╔══

/-- Sixty-four masks of four of eight positions. -/
def fourOf8 : VReg := BitVec.ofNat 2048 (0x0F * ((2 ^ 2048 - 1) / 255))

theorem test_MatrixInstructions :
    (let s := at_ fun p => { p with v := p.v.set 5 fourOf8 }
     let c := base.modMu 0 fun m => m
     !muWithdrawn base 0 && muWithdrawn (base.modDev 0 fun d => { d with withdrawn := [.matrix 0] }) 0 && decide ((mcore base 0).holder = none) &&
       decide ((mcore (claimCore base 0) 0).queue.length < 8) && decide (((claimCore base 0).mu 0).loads = []) && storesDone (claimCore base 0) 0 &&
       decide ((mcore (claimCore base 0) 0).recs = []) && issues c { h := d0, reads := rds [.s 1, .s 2, .s 3, .s 4, .v 5] } &&
       decide (piecesOf (own 0) 61440 = [(own 0, 61440)]) && decide (regionOf (own 0) ≠ .nonCanon ∧ regionOf (own 0) ≠ .window) &&
       shapeOk (0x40 + 0x100 + 256 * 65536) 1 && decide (badMask (masksOf ((s.part 0).rdV 5)) = none) && !(s.part 0).bound 5 &&
       (badMask (masksOf ((s.part 0).rdV 6))).isSome) = true := by decide +kernel

/-- A part whose v56 is bound to a stream of masks of which `n` vectors have arrived. -/
def masksAt (n : Nat) : Part :=
  { (base.part 0) with streams := (base.part 0).streams.set 0 { streamFrom (sdesc (own 0) 4096) false 0 with
      state := if n = 0 then .filling else .ready, slots := (List.range n).map fun i => ⟨i, fourOf8, []⟩ } }

theorem four_of_eight : ∀ g ∈ masksOf fourOf8, (kept g).length = 4 := by decide +kernel

/-- Masks of four bits each are all good. -/
theorem badMask_none (ms : List Nat) (h : ∀ g ∈ ms, (kept g).length = 4) : badMask ms = none := by
  simp only [badMask, Option.map_eq_none_iff, List.find?_eq_none]
  intro x hx
  simpa using h x.2 (List.of_mem_zip hx).2

/-- MMULS draws its masks from the stream bound to v56: the last of the vectors that it needs, or none where none has arrived. -/
theorem test_MatrixInstructions_draw :
    ((masksAt 1).bound 56 && decide (2 * pairK .bf16 / 16 = 24) && (match drawGo 0 24 25 (masksAt 1) (List.replicate 23 fourOf8) with
      | (_, _, .all vs) => decide (vs = List.replicate 24 fourOf8)
      | _ => false) && (match drawGo 0 24 25 (masksAt 0) [] with
      | (_, _, .more) => true
      | _ => false)) = true ∧ badMask ((List.replicate 24 fourOf8).flatMap masksOf) = none := by
  refine ⟨by decide +kernel, badMask_none _ fun g hg => ?_⟩
  obtain ⟨v, hv, hg⟩ := List.mem_flatMap.1 hg
  exact four_of_eight g (List.eq_of_mem_replicate hv ▸ hg)

theorem test_MatrixInstructions_drain :
    (let s := claimCore (regs (own 0) (1 + 512 * 65536) 0 0) 0
     let rs := [(own 0, 512)]
     decide ((drainType 0).1 = 4) && issues s (iss [.s 1, .s 2] (.s 3)) && !muWithdrawn s 0 && decide ((mcore s 0).holder = some 0) && accessOk s .write rs &&
       decide ((mcore s 0).queue = []) && !busyOn s 0 true && decide (((mcore s 0).recs.find? fun x => x.tile = some true) = none) &&
       decide (1 ≤ 512 ∧ 512 % 64 = 0) && !((mcore s 0).queue.any (·.cmd = .drain)) &&
       (let d := modMcore s 0 fun c => { c with queue := [MOp.plain .drain true 0] }
        decide ((mcore d 0).queue = [MOp.plain .drain true 0]) &&
        (mcore d 0).queue.any (·.cmd = .drain) && (mcore d 0).queue.head?.any (·.cmd = .drain) && !busyOn d 0 true) &&
       nextAnd (exec (.mdrain d0 ⟨.s 3, .s 1, .s 2, .v 0, .v 0, .v 0, 0, none⟩) (modMcore s 0 fun c => { c with acc0 := { c.acc0 with retired := 3, flags := 1 } }))
         (fun t => decide ((t.part 0).getS 3 = 3 ∧ (t.part 0).fpflags = 1 ∧ (mcore t 0).acc0.flags = 0))) = true := by decide +kernel

/-- An operation that streams its first of two k-steps of one row. -/
def mop0 (a : W64) (ks : Nat) : MOp :=
  { cmd := .op, id := 0, pc := 0, acc := false, pair := .i8, sparse := false, base := a, stride := 256, ks, rows := 1, tag := 1, next := 0, bands := 0, mode := 0
    fz := false, masks := [], held := false, state := .streaming, since := none, broken := false }

theorem test_MatrixEvents :
    (let m (a : W64) (ks : Nat) := modMcore ((claimCore base 0).modMu 0 fun u => { u with active := ⟨1, false, false, []⟩ }) 0 fun c => { c with queue := [mop0 a ks] }
     let l : MLoad := ⟨0, 0, 0, 0, own 0, 1, false, false⟩
     let s := base.modMu 0 fun u => { u with loads := [l] }
     let rows (a : W64) := readRows (holderWho (m a 2) (muFlat 0 0)) (mop0 a 2) ((m a 2).mu 0).active (List.range 1) (m a 2)
     -- two cores: the second waits with a higher priority at its head, or with an MSWAP
     let both (prio : Nat) (o : MOp) := modMcore (m (own 0) 2) (muFlat 0 1) fun c => { c with queue := [o], prio }
     decide (nextLoad s 0 = some l) && decide ((s.mu 0).shadow.tag = 0) && okAnd (engineCheck s ⟨0, 0, 0⟩ .read 0x20000 49152) (fun _ => true) &&
       errAnd (engineCheck s ⟨0, 0, 0⟩ .read 0x0100000000000000 49152) (fun _ => true) && decide (streamingAt base 0 = none) && !(base.cluster 0).halted &&
       decide (pending base 0 = none) && decide (pending (base.modMu 0 fun u => { u with pend := some (0, 3) }) 0 = none) &&
       decide (pending ((modMcore (claimCore base 0) 0 fun c => { c with queue := [{ mop0 (own 0) 2 with state := .queued }] }).modMu 0 fun u =>
         { u with active := ⟨1, false, false, []⟩, pend := some (0, 0) }) 0 = some 0) &&
       !swapWaits base 0 && swapWaits ((modMcore base 0 fun c => { c with queue := [MOp.plain .swap false 0] }).modMu 0 fun u => { u with inArray := true }) 0 &&
       decide (streamingAt (m (own 0) 2) 0 = some (0, mop0 (own 0) 2)) && decide (streamingAt (m (own 0) 1) 0 = some (0, mop0 (own 0) 1)) &&
       decide (swapped (m (own 0) 2) 0 (mop0 (own 0) 2) = m (own 0) 2) && (rows (own 0)).2.2.isNone && (rows 0x0100000000000000).2.2.isSome &&
       !((m (own 0) 2).mu 0).held 2 && (((m (own 0) 2).modMu 0 fun u => { u with shadow := ⟨2, false, false, []⟩ }).mu 0).held 2 &&
       decide (topCands (both 3 { mop0 (own 0) 2 with state := .queued }) 0 = [1]) &&
       (match candidate ((m (own 0) 2).mu 0) (mcore (both 3 { mop0 (own 0) 2 with state := .queued }) (muFlat 0 1)) with
        | some x => decide (0 < effPrio 0 (mcore (both 3 { mop0 (own 0) 2 with state := .queued }) (muFlat 0 1)) x)
        | none => false) && decide (topCands (m (own 0) 2) 0 = []) &&
       decide (effPrio 8192 { MCore.reset with prio := 1 } { mop0 (own 0) 2 with since := some 0 } = 3) &&
       !((List.range 8).any fun pos => (mcore base (muFlat 0 pos)).queue.any fun o => o.state = .streaming || o.state = .overtaken) && decide ((base.mu 0).remaps < 2)) = true := by
  decide +kernel

/-- What lies on a lost module waits; a current plane load ends, waits, or meets a broken pin. -/
theorem test_MatrixEvents_waits :
    (let l (b : Bool) : MLoad := ⟨0, 0, 0, 0, 0x20000, 1, false, b⟩
     let u (b : Bool) (s : State) := s.modMu 0 fun u => { u with current := some (l b), loads := [l b] }
     engineCut (u false (cutFrom base)) 0 0x20000 49152 && !engineCut (u false base) 0 0x20000 49152 && decide (((u true base).mu 0).current = some (l true)) &&
       rowsCut (cutFrom base) 0 (mop0 0x20000 2) && !rowsCut base 0 (mop0 (own 0) 2)) = true := by decide +kernel

theorem test_SparseInstructions :
    (let s := regs 0xFFFFFFFFF0000000 0 0xFFFFFFFFF0000000 0
     issues s (iss [.v 1, .s 2] (.v 3)) && issues s (iss [.v 1, .s 2, .s 3] (.v 3)) && issues s { h := d0, reads := rds [.v 1, .v 2, .v 3], sr := 1 } &&
       decide (regionOf 0xFFFFFFFFF0000000 = .spad false 0 0) && accessOk s .write [(0xFFFFFFFFF0000000, 256)] && decide ((s.core 0).sbuf.length < 32) &&
       decide ((0xFFFFFFFFF0000001 : W64).toNat % 256 ≠ 0) && (0x10 : BitVec 8).getLsbD 4 && decide (7 < 256 / (2048 / (ctyOf 11).width / 8))) = true := by decide +kernel

/-- An event with a consuming waiter behind another. -/
def ev0 (set : Bool) : Ev := ⟨0, 7, set, 1, if set then [] else [(1, false), (2, true)], none⟩
def withEv (set : Bool) : State := base.modCluster 0 fun c => { c with events := [ev0 set] }

theorem test_SyncInstructions :
    (decide (findEv base 0 0 7 = none) && decide (evPlace base 0 0 7 = some none) && decide (findEv (withEv true) 0 0 7 = some (ev0 true)) &&
     decide (findEv (withEv false) 0 0 7 = some (ev0 false)) && decide (evSplit [(1, false), (2, true), (3, true)] = ([1, 2], [(3, true)], true)) &&
     decide (taskOn base 0 = none) && storesDone base 0 && (signalTo (releaseAt base 0 1) 0 0 0 7 1 0).isSome &&
     issues base (iss [.s 1, .s 2, .s 3] (.s 4)) && decide ((base.part 0).sleep = .awake)) = true := by decide +kernel

/-- `base` with `n` entries in its cluster's event table, and `n` records of context 0's overflow area taken. -/
def manyEvents (n : Nat) : State := base.modCluster 0 fun c => { c with
  events := List.replicate n ⟨1, 1, true, 1, [], none⟩ ++ (List.range n).map fun i => ⟨0, 1, true, 1, [], some i⟩ }

theorem evProbe_full (used : List Nat) (h : ∀ i, i < 4096 → i ∈ used) (n i : Nat) : evProbe used i n = none := by
  induction n generalizing i with
  | zero => rfl
  | succ n ih => simp [evProbe, h (i % 4096) (Nat.mod_lt _ (by decide)), ih]

theorem manyEvents_events (n : Nat) : ((manyEvents n).cluster 0).events =
    List.replicate n ⟨1, 1, true, 1, [], none⟩ ++ (List.range n).map fun i => ⟨0, 1, true, 1, [], some i⟩ := rfl

theorem manyEvents_used (n i : Nat) (h : i < n) : i ∈ evUsed (manyEvents n) 0 := by
  refine List.mem_flatMap.2 ⟨(0, (manyEvents n).cluster 0), List.mem_singleton.2 rfl, List.mem_filterMap.2 ⟨⟨0, 1, true, 1, [], some i⟩, ?_, rfl⟩⟩
  rw [List.mem_filter, manyEvents_events]
  exact ⟨List.mem_append_right _ (List.mem_map.2 ⟨i, List.mem_range.2 h, rfl⟩), rfl⟩

/-- With the table and the overflow area full, a signal that needs a record finds no room. -/
theorem test_SyncInstructions_full (n : Nat) (hn : 4096 ≤ n) : signalTo (manyEvents n) 0 0 0 7 1 0 = none := by
  have f : findEv (manyEvents n) 0 0 7 = none := by
    rw [findEv, manyEvents_events, List.find?_eq_none]
    intro e he
    rcases List.mem_append.1 he with he | he
    · simp [List.eq_of_mem_replicate he]
    · obtain ⟨i, -, rfl⟩ := List.mem_map.1 he
      simp
  have l : ¬ (((manyEvents n).cluster 0).events.filter fun e => e.slot.isNone).length < 4096 := by
    rw [manyEvents_events, List.filter_append, List.filter_replicate_of_pos rfl, List.length_append, List.length_replicate]
    omega
  have u : evProbe (evUsed (manyEvents n) 0) (0 * 4099 + 7) 4096 = none := evProbe_full _ (fun i h => manyEvents_used n i (by omega)) _ _
  have c : clOf 0 = 0 := by decide
  simp only [signalTo, evsig, evPlace, c, f, if_neg l, u, Option.map_none, ne_eq, not_true_eq_false, decide_false, Bool.false_and, Bool.false_eq_true, if_false]

theorem test_SyncInstructions_barriers :
    (let bar (n : Nat) : State := base.modCluster 0 fun c => { c with bars := [(63, ⟨0, 2, n, 4⟩)] }
     decide (barId 63 = some (0, 63)) && decide (barId 0x20F = some (2, 15)) && decide (barFind (bar 1) 0 0 63 = some ⟨0, 2, 1, 4⟩) && decide (barFind base 0 2 15 = none) &&
       decide (barFind (bar 0) 0 0 63 = some ⟨0, 2, 0, 4⟩) && decide ((4 : W32) ≠ (3 : W64).setWidth 32) &&
       nextAnd (exec (.bararr d0 ⟨.s 3, .s 1, .v 0, .v 0, 0⟩) ((bar 1).modPart 0 fun p => p.setS 1 63)) (fun t =>
         decide ((t.part 0).getS 3 = 4) && decide (barFind t 0 0 63 = some ⟨0, 2, 0, 5⟩))) = true := by decide +kernel

theorem test_SyncInstructions_waits :
    (let w (c : ICond) : Watch := ⟨0, false, 0, own 0, 4, c, ones64, 0x88, false, 0, true⟩
     accessOk base .read [(own 0, 4)] && decide ((watchesOf base 0).length < 4) && watchTrue base (w .eq) && !watchTrue base (w .ne) &&
       (at_ fun p => { p with latch := true }).cur = 0 && decide (((at_ fun p => { p with sleep := .woken 0 0 }).part 0).sleep = .woken 0 0) && !(base.part 0).latch &&
       decide (((at_ fun p => { p with sleep := .woken 1 0 }).part 0).sleep = .woken 1 0) && !replaysZero base 0 && mayTimeOut base 0 &&
       replaysZero (base.modCluster 0 fun c => { c with logMode := .replay, log := [⟨8, 0, 0, 0, 0⟩] }) 0) = true := by decide +kernel

theorem test_SyncInstructions_lost :
    (let s := base.modCore 0 fun c => { c with spadLost := [0] }
     let u := base.modCore 0 fun c => { c with sbuf := [⟨0, 0, 0, 0, [], [], false, false⟩] }
     isLost s 0 (own 0) && accessOk base .read [(own 0, 8)] && !storesDone u 0 && decide ((List.replicate 4 (⟨0, false, 0, own 0, 4, .eq, 0, 0, false, 0, true⟩ : Watch)).length = 4)) = true := by
  decide +kernel

/-- A timed wait of a part in a spill frame. -/
theorem test_SyncEvents_away :
    (let p : Part := { Part.reset with st := .spilled, sleep := .event 0 0 7 10 0 }
     let s : State := { base with away := [(0, p)], time := 10 }
     mayTimeOut s 3 && decide ((s.away.filter fun a => a.1 = flatOf 3 && a.2.st = .spilled) = [(0, p)]) && limitPassed s 10 0 && !limitPassed { s with time := 9 } 10 0) = true := by
  decide +kernel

╚══

## Task to carry out
Of the entries above, repeat exactly the lines between the line with "theorem manyEvents_used (n" and the line with "exact ⟨List.mem_append_right _", inclusive, and no others.

## Problem solution
theorem manyEvents_used (n i : Nat) (h : i < n) : i ∈ evUsed (manyEvents n) 0 := by
  refine List.mem_flatMap.2 ⟨(0, (manyEvents n).cluster 0), List.mem_singleton.2 rfl, List.mem_filterMap.2 ⟨⟨0, 1, true, 1, [], some i⟩, ?_, rfl⟩⟩
  rw [List.mem_filter, manyEvents_events]
  exact ⟨List.mem_append_right _ (List.mem_map.2 ⟨i, List.mem_range.2 h, rfl⟩), rfl⟩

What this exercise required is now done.